We'll come back to that in a minute...
First, some treacherously good news: the Dow rose again yesterday...up 239 points. We're still withholding judgment, but it looks as though this might finally be the long-awaited rally. Stocks market worldwide lost more than half their value without a single major rebound. We're overdue for one. Maybe this is it.
Oil rose too - to $47. It seems to be getting ready to slide back over the $50 mark.
And the dollar may have topped out. The euro rose yesterday to $1.28...while gold recovered $13 to close at $924. But you can still get yours for just a penny per ounce.
As near as we can tell there is no good reason for top stocks to rally. Unemployment is still rising and sales are still falling. Until those trends flatten out, there is no reason to think business will improve.
Au contraire, business conditions are worsening and companies are cutting dividends faster than any time since the Great Depression. How can stocks market go up in price...when sales and earnings are falling? The only possibility would be an increase in P/E ratios. But who wants to pay more for corporate earnings now?
No one we know. Instead, investors are becoming more and more wary. Why? Because even the biggest, strongest companies in the world are reporting problems. The agencies knocked down GE's rating the other day. "What's it worth now?" asks a headline.
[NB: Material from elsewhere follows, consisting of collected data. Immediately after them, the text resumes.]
-- ==== Sys2Proof/Machine/Scan.lean ====
section
/-! DEFINITION. The Scanner, the pool ring and the notice writer: candidates, the choice of a station, the pool claim, the outcome of a scan
poll, deliveries and notices (chapter 6). -/

namespace Sys2Proof.Machine

/-! ## Membership and candidates (R107) -/

/-- The entry takes part in scanning (R107). -/
def Station.scanMember (x : Station) : Bool :=
  x.state != .detaching && (x.scanPeriod != 0 || x.state == .offline || x.redelivery)

/-- The pool ring holds at least one entry not yet taken (R107, R113). -/
def State.poolHolds (s : State) : Bool :=
  match s.pool with
  | some p => p.head != p.tail
  | none => false

/-- A host slot of the line that holds a record for the station is ACTIVE or STORING (R107 condition 4). -/
def Line.exchangesWith (ln : Line) (a : Nat) : Bool :=
  (List.finRange 8).any fun i =>
    match ln.slot i with
    | some y => y.addr == a && (y.state == .active || y.state == .storing)
    | none => false

/-- Entry `x` is a candidate for a scan poll on its line (R107). -/
def State.isCandidate (s : State) (x : Station) : Bool :=
  x.scanMember
  && (match s.configOf x with
      | some c => c.noticeRing.isSome
      | none => false)
  && decide (x.nextDue ≤ s.nowMs)
  && x.holdUntil.isNone
  && !(s.line x.line).exchangesWith x.addr
  && (!x.redelivery || s.poolHolds)

/-- Entry `e` is in use on line `l` and a candidate. -/
def State.candidateAt (s : State) (l : LineId) (e : EntryId) : Bool :=
  match s.station e with
  | some x => x.line == l && s.isCandidate x
  | none => false

/-- The better of two candidates: the earlier next due time, and the lower address between equal times (R110). -/
def State.betterCandidate (s : State) (best : Option EntryId) (e : EntryId) : Option EntryId :=
  match best with
  | none => some e
  | some b =>
    match s.station b, s.station e with
    | some y, some x =>
      if x.nextDue < y.nextDue ∨ (x.nextDue = y.nextDue ∧ x.addr < y.addr) then some e else some b
    | none, _ => some e
    | _, none => some b

/-- The station the Scanner of line `l` chooses, none when there is no candidate (R110). -/
def State.scanChoice (s : State) (l : LineId) : Option EntryId :=
  (allFin (s.candidateAt l)).foldl s.betterCandidate none

/-- A candidate exists on line `l` (R109). -/
def State.hasCandidate (s : State) (l : LineId) : Bool := (List.finRange 128).any (s.candidateAt l)

/-- The notice ring of a line's configuration. -/
def Line.noticeRing (x : Line) : Option CRingId := x.config.bind (·.noticeRing)

/-! ## The pool claim (R113) -/

/-- A claim on the pool: granted with the entry at the head, its index and its host address, and the head advances by one, when the pool is
ACTIVE and its head differs from its tail; refused otherwise (R113). -/
def State.poolClaim (s : State) : Option ((Nat × Addr) × State) :=
  match s.pool with
  | none => none
  | some p =>
    if p.head = p.tail then none
    else some ((p.head, p.entryAddr p.head), { s with pool := some { p with head := nextIndex (ringSize p.sizeCode) p.head } })

/-! ## The outcome of a scan poll (R108, R111) -/

/-- The Scanner of line `l` goes to IDLE and its reservation is returned (R111). -/
def State.endPoll (s : State) (l : LineId) : State :=
  let sc := (s.line l).scanner
  let s := s.modLine l fun x => { x with scanner := { sc with state := .idle, reservation := none, polled := none } }
  match sc.reservation with
  | some r => s.returnReservation r
  | none => s

/-- The next due time after a scan poll's outcome where no BUSY, redelivery, move to OFFLINE or leaving OFFLINE set it: a probe interval from
now for an entry that stays OFFLINE, a scan period from now otherwise (R108). -/
def State.scheduleNext (s : State) (e : EntryId) : State :=
  match s.station e with
  | none => s
  | some x =>
    s.setStation e (some { x with
      nextDue := s.nowMs + (if x.state = .offline then s.probeOf x else x.scanPeriod) })

/-- An entry in DETACHING takes the toggle change of a delivered response and no other effect, and is freed (R23, R34). -/
def State.freeDetaching (s : State) (e : EntryId) : State := s.freeEntry e

/-- The line's delivered responses counter rises (R88). -/
def Line.countDelivered (x : Line) : Line :=
  { x with counters := { x.counters with delivered := satSucc 4294967295 x.counters.delivered } }

/-- The line's busy responses counter rises (R88). -/
def Line.countBusy (x : Line) : Line :=
  { x with counters := { x.counters with busy := satSucc 4294967295 x.counters.busy } }

/-- The line's pool starves counter rises (R121). -/
def Line.countPoolStarve (x : Line) : Line :=
  { x with counters := { x.counters with poolStarves := satSucc 4294967295 x.counters.poolStarves } }

/-- The entry's part of a delivered scan response: R21 to R23 and the next due time, or R34 for an entry in DETACHING. -/
def State.scanDelivered (s : State) (l : LineId) (e : EntryId) (detaching : Bool) (a : Attempt) : State :=
  let s := s.modLine l Line.countDelivered
  if detaching then s.freeDetaching e else (s.stationDelivered e a.toggle a.sync).scheduleNext e

/-- The Scanner takes the outcome of its poll of entry `e`; `detaching` says that the entry is in DETACHING (R111). -/
def State.scanOutcome (s : State) (l : LineId) (e : EntryId) (detaching : Bool) (a : Attempt) (o : AttemptOutcome) : State :=
  match o with
  | .response .data _ payload =>
    match s.poolClaim with
    | some ((idx, entryAt), s) =>
      (s.modLine l fun x => { x with scanner := { x.scanner with
          state := .delivering
          polled := none
          delivery := some ⟨e, a.addr, idx, entryAt, payload, none, none, none⟩ } }).scanDelivered l e detaching a
    | none =>
      let s := s.modLine l Line.countPoolStarve
      (if detaching then s.freeDetaching e else s.stationRedelivery e).endPoll l
  | .response .busy _ _ =>
    let s := s.modLine l Line.countBusy
    (if detaching then s.freeDetaching e else s.stationBusy e).endPoll l
  | .response .done _ _ => (s.scanDelivered l e detaching a).endPoll l
  | .response .empty _ _ => (s.scanDelivered l e detaching a).endPoll l
  | .response .refused _ _ => (s.scanDelivered l e detaching a).endPoll l
  | .failure .conflict => (if detaching then s.freeDetaching e else s.scheduleNext e).endPoll l
  | .failure c => (if detaching then s.freeDetaching e else (s.failureAccounting e c).scheduleNext e).endPoll l
  | .sent => s.endPoll l

/-! ## Deliveries (R114, R115) -/

/-- The write of scan data has ended with a status: the SCAN_DATA record is composed and its write is requested of the ring of the
reservation (R105, R114 step 3, R115). -/
def State.deliveryDecided (s : State) (l : LineId) (d : Delivery) (status : Status) : State :=
  let d := { d with status := some status, state := s.keyedState l d.addr }
  let s := s.modLine l fun x => { x with scanner := { x.scanner with delivery := some d } }
  match (s.line l).scanner.reservation with
  | some r => s.requestWrite r (.scanner l)
  | none => s

/-- The pool entry of a delivery has been read: its buffer address is known and the data write begins.  A buffer address above 2^56 − 1 is
not written at all and ends the write at once with HOST_WRITE_ERROR (R114). -/
def State.deliveryAddressed (s : State) (l : LineId) (d : Delivery) (buffer : Addr) : State :=
  let d := { d with buffer := some buffer }
  if 2 ^ 56 ≤ buffer.toNat then s.deliveryDecided l d .hostWriteError
  else s.modLine l fun x => { x with scanner := { x.scanner with delivery := some d } }

/-! ## The notice writer (R117, R118) -/

/-- The line has a line notice or a station notice pending (R117). -/
def Line.noticeWaiting (x : Line) : Bool := x.linePending || !x.noticeQueue.isEmpty

/-- The notice writer of line `l` takes what it will report: the line notice if one is pending, otherwise the entry at the head of the notice
queue, whose changes-since-notice becomes 0 (R32, R87, R117, R118). -/
def State.takeNotice (s : State) (l : LineId) : Option (CompRecord × State) :=
  let x := s.line l
  if x.linePending then some (lineNoticeRecord l x, s.setLine l { x with linePending := false })
  else match x.noticeQueue with
  | [] => none
  | e :: rest =>
    match s.station e with
    | none => none
    | some st =>
      some (stationNoticeRecord e st,
        (s.setLine l { x with noticeQueue := rest }).setStation e (some { st with noticePending := false, changes := 0 }))

/-- The notice writer of line `l` claims a place in ring `r`, takes its notice and requests the record's write (R117). -/
def State.startNotice (s : State) (l : LineId) (r : CRingId) : State :=
  match s.takeNotice l with
  | none => s
  | some (rec, s) => ((s.reserve r).modLine l fun x => { x with notice := some ⟨r, rec⟩ }).requestWrite r (.notice l)

end Sys2Proof.Machine
end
But the same question could be posed to almost any company on the planet - conditions have changed; what's it worth now?
Last autumn, Warren Buffett commented on the solidity of his own company: "If Berkshire [Hathaway] isn't Triple A, I'm not sure which company would be."
But yesterday, Fitch took Berkshire down a notch...noting that the company had financial exposure in its insurance division that could be troublesome. Berkshire is no longer Triple A. And investors have to ask themselves: if you can't trust the best companies, run by the best CEOs, who can you trust?
We won't wait around for an answer, because there is none. The fact is the crisis has put a question mark behind all asset values.
Again, you'd expect these question marks to inspire a little serious thinking. If assets aren't worth what we thought they were worth...well, what are they worth? And what is happening in the economy that makes things so uncertain?
House prices show no sign of reaching a bottom; foreclosures are running 30% ahead of last year. And the press reports that there are 14 million empty houses in the United States. What happened to all the people who lived in them? Below...a partial answer...
Meanwhile, the free money is flowing. Taxpayers got rebate checks from the government last year - even if they hadn't paid any taxes. According to recent tallies, the feds have committed $12 trillion to freebies, bailouts, and boondoggles.
GM got a few billion. But the banks and Wall Street have been the biggest freeloaders so far. AIG has gotten four bailouts. Freddie Mac took a big bailout from the government too. But boo hoo...Freddie lost $50 billion last year, says the Washington Post, so it will need a little more help.
Freddie Mac "to tap $30.8 billion in aid as losses deepen," says the Bloomberg report.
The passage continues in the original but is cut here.